(Stored data)
- - -

theorem State.rivalBegin_readFails {a : Byte} {n : Nat} {next : List Byte → AfterRead}
    (h : ruleOf i s.params = .read a n next) (ht : t.ok = false) :
    s.rivalBegin k x i t = (s.record (.other k) (.read a n none)).setRival k (x.respond (.busError .readFailed)) := by
  simp [State.rivalBegin, h, State.memRead_eq, State.readResult_fail ht]

theorem State.rivalBegin_reads {a : Byte} {n : Nat} {next : List Byte → AfterRead}
    (h : ruleOf i s.params = .read a n next) (ht : t.ok = true) :
    s.rivalBegin k x i t = (s.record (.other k) (.read a n (some (s.bytesAt a n)))).setRival k
      (x.latch i (s.bytesAt a n)) := by
  simp [State.rivalBegin, h, State.memRead_eq, State.readResult_ok ht, Rival.latch]

theorem State.setRival_getElem? (h : k < s.others.length) (x : Rival) : (s.setRival k x).others[k]? = some x := by
  simp [h]

/-- An instance that has answered its last request has no next phase. -/
theorem State.turn_setRival_respond (h : k < s.others.length) (hx : x.requests = []) (r : Response) :
    (s.setRival k (x.respond r)).turn k t = s.setRival k (x.respond r) :=
  State.turn_of_no_request (State.setRival_getElem? h _) rfl hx

/-- An instance that latched its bytes ends its operation in its next phase. -/
theorem State.turn_setRival_latch (hk : k < s.others.length) {a : Byte} {n : Nat} {next : List Byte → AfterRead}
    (h : ruleOf i s.params = .read a n next) (r : List Byte) :
    (s.setRival k (x.latch i r)).turn k t =
      ((s.setRival k (x.latch i r)).finish (.other k) (next r) t).1.setRival k
        (x.respond ((s.setRival k (x.latch i r)).finish (.other k) (next r) t).2) := by
  rw [State.turn_of_latched (State.setRival_getElem? hk _) rfl, State.rivalFinish, State.setRival_params, h,
    Rule.afterRead]
  rfl

end Phases

@[simp] theorem State.finish_others (s : State) (who : Master) (x : AfterRead) (t : Transport) :
    (s.finish who x t).1.others = s.others := by
  cases x <;> simp [State.finish]

/-- With nobody acting meanwhile, the instance under study ends an operation as any master does that finds the device
the same and draws the same outcome. -/
theorem State.complete_eq_finish {s v : State} {t : Transport} (hd : s.nextDraw = ⟨[], t⟩) (hv : v.dev = s.dev)
    (who : Master) (x : AfterRead) :
    (s.complete x).dev = (v.finish who x t).1.dev ∧ (s.complete x).responses = s.responses ++ [(v.finish who x t).2] := by
  have hnone : s.othersAct = s.takeDraw := State.othersAct_of_none (by rw [hd])
  cases x with
  | answer r => exact ⟨hv.symm, rfl⟩
  | write a b => simp [State.complete_write, State.finish, State.nextTransport, hnone, hd, hv]

/-- `s` with nobody acting before the next two bus calls, whose outcomes are `t1` and `t2`. -/
def State.quiet (s : State) (t1 t2 : Transport) : State := { s with draws := [⟨[], t1⟩, ⟨[], t2⟩] }

theorem State.quiet_othersAct (s : State) (t1 t2 : Transport) : (s.quiet t1 t2).othersAct = (s.quiet t1 t2).takeDraw :=
  State.othersAct_of_none rfl

/-- The ways an operation can run with nobody acting before its read, whose outcome is `t1`. -/
theorem State.quiet_run_cases (s : State) (t1 t2 : Transport) (rule : Params → Rule) :
    (∃ r, rule s.params = .answer r ∧ (s.quiet t1 t2).run rule = (s.quiet t1 t2).respond r) ∨
    ∃ a n next, rule s.params = .read a n next ∧
      ((t1.ok = false ∧ (s.quiet t1 t2).run rule =
          ((s.quiet t1 t2).takeDraw.record .self (.read a n none)).respond (.busError .readFailed)) ∨
        (t1.ok = true ∧ (s.quiet t1 t2).run rule =
          ((s.quiet t1 t2).takeDraw.record .self (.read a n (some (s.bytesAt a n)))).complete
            (next (s.bytesAt a n)))) := by
  have h := (s.quiet t1 t2).run_cases rule
  rw [State.quiet_othersAct] at h
  exact h
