/-- An immediate in IMM10 or in the literal (R230, R237). -/
inductive Imm where
  | short (x : BitVec 10)
  | lit (x : W32)
  deriving DecidableEq, Repr

/-- The types of R114. -/
inductive Ty where
  | b64 | i8x8 | n8x8 | i16x4 | n16x4 | i32x2 | n32x2 | i64 | n64
  | f16x4 | bf16x4 | f32x2 | f64 | f32
  deriving DecidableEq, Repr

/-- Lookahead LA and counter field DCN of a long-latency instruction (R207). -/
structure Ll where
  la : BitVec 4
  dc : Option (BitVec 3)
  deriving DecidableEq, Repr

/-- The logic operations of R232. -/
inductive LogOp where
  | and | or | xor | andn | orn | xnor | nand | nor
  deriving DecidableEq, Repr

/-- The shift operations of SSHF (R229). -/
inductive ShfOp where
  | shl | shr | sar | rotl | rotr
  deriving DecidableEq, Repr

/-- The integer condition codes of R235. -/
inductive Cc where
  | eq | ne | lt | le | gt | ge
  deriving DecidableEq, Repr

/-- The floating-point condition codes of R242. -/
inductive Fcc where
  | eq | ne | lt | le | gt | ge | un | ord
  deriving DecidableEq, Repr

/-- The rounding modes of FRND (R243). -/
inductive Rnd where
  | rn | rz | rd | ru
  deriving DecidableEq, Repr

/-- The widths of the narrow family (R248). -/
inductive NWidth where
  | n8 | n6 | n4
  deriving DecidableEq, Repr

/-- The system registers of R57, CAP in two halves. -/
inductive SysReg where
  | capLo | capHi | ctxid | grpid | teamid | laneid | prio | flags | mode | gts | tick | faultinfo
  | faultlanes | trappc | tvec | rastthr | trvcfg | swpcfg | lease | stopat
  deriving DecidableEq, Repr

/-- The member-mask field of a cross-lane instruction (R250). -/
structure Mbr where
  m : SReg
  po : PReg
  deriving DecidableEq, Repr

/-- The source-lane modes of PERM (R250). -/
inductive PermMd where
  | idx | xor | up | dn
  deriving DecidableEq, Repr

/-- The modes of BCAST (R250). -/
inductive BcastMd where
  | lane | first | last
  deriving DecidableEq, Repr

/-- The predicate modes of VOTE (R250). -/
inductive VoteMd where
  | all | any | uni
  deriving DecidableEq, Repr

/-- The destination and mode of VOTE (R250). -/
inductive VoteDst where
  | pred (md : VoteMd) (pd : PReg)
  | ballot (d : Reg)
  deriving DecidableEq, Repr

/-- The operations R of REDU, SCAN, XRED, XSCAN and MRED (R252). -/
inductive RedOp where
  | add | min | max | and | or | xor
  deriving DecidableEq, Repr

/-- The modes of QSWAP (R250). -/
inductive QMd where
  | h | v | d
  deriving DecidableEq, Repr

/-- The operations of XALU (R254). -/
inductive XOp where
  | add | sub | mul | min | max | and | or | xor
  deriving DecidableEq, Repr

/-- Access sizes 1 to 32 bytes (R257). -/
inductive Sz where
  | b1 | b2 | b4 | b8 | b16 | b32
  deriving DecidableEq, Repr

/-- A memory operand [base + index*scale + off]; off is given by the literal form (R257). -/
structure MemOp where
  base : Reg
  index : Reg
  scl : BitVec 2
  off : Option (BitVec 28)
  deriving DecidableEq, Repr

/-- The levels of PREF (R262). -/
inductive PrefLvl where
  | l1 | llc | pc
  deriving DecidableEq, Repr

/-- The operations of ATOM and ATOMS (R267). -/
inductive AtomOp where
  | iadd | and | or | xor | min | max | xchg | fadd | fmin | fmax | cas
  deriving DecidableEq, Repr

/-- The encoded scopes of an atomic and of FENCE (R266, R269). -/
inductive Scope where
  | dev | host | pool
  deriving DecidableEq, Repr

/-- The offset of WAITA and WAKE: IMM10 in 8-byte units, or a byte offset in the literal (R270). -/
inductive WOff where
  | short (x : BitVec 10)
  | lit (x : W32)
  deriving DecidableEq, Repr

/-- The source of MSTART (R280). -/
inductive MSrc where
  | addr (a : SReg)
  | rel (off : BitVec 28)
  deriving DecidableEq, Repr

/-- An operand map of a stream instruction, slot-relative when a shelf is named (R283). -/
structure MapOp where
  map : BitVec 4
  shelf : Option (BitVec 4)
  deriving DecidableEq, Repr

/-- The operand kinds of MMA (R284). -/
inductive MmaKind where
  | bf16 | f16
  | int8 (uns sat bx : Bool)
  | narrow (w : NWidth)
  deriving DecidableEq, Repr

/-- The source of FMTSET (R247). -/
inductive FmtSrc where
  | reg (a : SReg)
  | lit (x : BitVec 16)
  deriving DecidableEq, Repr

/-- The set operand of TDWAIT (R294). -/
inductive TdSrc where
  | imm (s : BitVec 6)
  | reg (a : SReg)
  deriving DecidableEq, Repr

/-- The modes of PSWEEP (R295). -/
inductive SweepMode where
  | one | n | quiet
  deriving DecidableEq, Repr

/-- The operations of PATOM (R315). -/
inductive PatomOp where
  | cas | iadd | xchg | ld
  deriving DecidableEq, Repr

/-- What the outside supplies to a cold or warm start (R366-R369): the flash images, and the outcomes of
self-test and training. -/
structure StartIn where
  /-- The primary firmware image as it stands in flash (R367). -/
  primary : List Byte
  /-- The recovery image (R368). -/
  recovery : List Byte
  /-- The management controller's firmware, extended into M2 (R372). -/
  mgmt : List Byte
  /-- Self-test and repair succeed on cluster 0 of every die (R368, R369). -/
  testOk : Bool
  /-- Self-test and repair succeed on the rest of the device (R368, R369). -/
  testRestOk : Bool
  /-- Which ports train (R356, R366 step 6). -/
  portsUp : BitVec 4
  /-- GDDR 7 trains, or its saved values load (R366 step 5). -/
  gddrOk : Bool
  /-- Die temperature differs by more than 15 degrees from the saved point (R366 step 5). -/
  retrain : Bool
  deriving DecidableEq, Repr

/-- A control context that firmware sets up: its partition and slot, page-table root, save area, binding table, and the
kernel of its one team with its parameter block and replay areas (R334); or a team of firmware itself, at machine level
(R20). -/
structure ControlIn where
  part : Nat
  slot : Nat
  ptroot : Word
  savea : Word
  bindt : Word
  code : Word
  param : Word
  replay : Word
  machine : Bool
  deriving DecidableEq, Repr

/-- What firmware does at step 8 of a start (R366, R352): security version reported, the memory configuration record, the
partition configuration (the cluster lists) with the bytes that it extends M4 with, the context table's place, the words
that it has stored in device memory (page tables and control programs), and the control contexts. -/
structure CompleteIn where
  svn : Nat
  record : BitVec 512
  parts : List (List Nat)
  measured : List Byte
  ctxTable : Nat
  stores : List (Nat × Word)
  controls : List ControlIn
  deriving DecidableEq, Repr

/-- Readings of the module's sensors (R398, R400, R401), in whole units of degrees and tenths of L/min. -/
structure Sensors where
  junction : List Nat
  inlet : Nat
  outlet : Nat
  flow : Nat
  watts : Nat
  rails : List Nat
  deriving DecidableEq, Repr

- - -

* _YOUR INSTRUCTIONS_
All lines above from the one with "(s.setRival k (x.latch i r)).turn" to the one with "(s.finish who x", inclusive, should be copied exactly, and no other lines.

* _FINISHED EXERCISE_
    (s.setRival k (x.latch i r)).turn k t =
      ((s.setRival k (x.latch i r)).finish (.other k) (next r) t).1.setRival k
        (x.respond ((s.setRival k (x.latch i r)).finish (.other k) (next r) t).2) := by
  rw [State.turn_of_latched (State.setRival_getElem? hk _) rfl, State.rivalFinish, State.setRival_params, h,
    Rule.afterRead]
  rfl

end Phases

@[simp] theorem State.finish_others (s : State) (who : Master) (x : AfterRead) (t : Transport) :
    (s.finish who x t).1.others = s.others := by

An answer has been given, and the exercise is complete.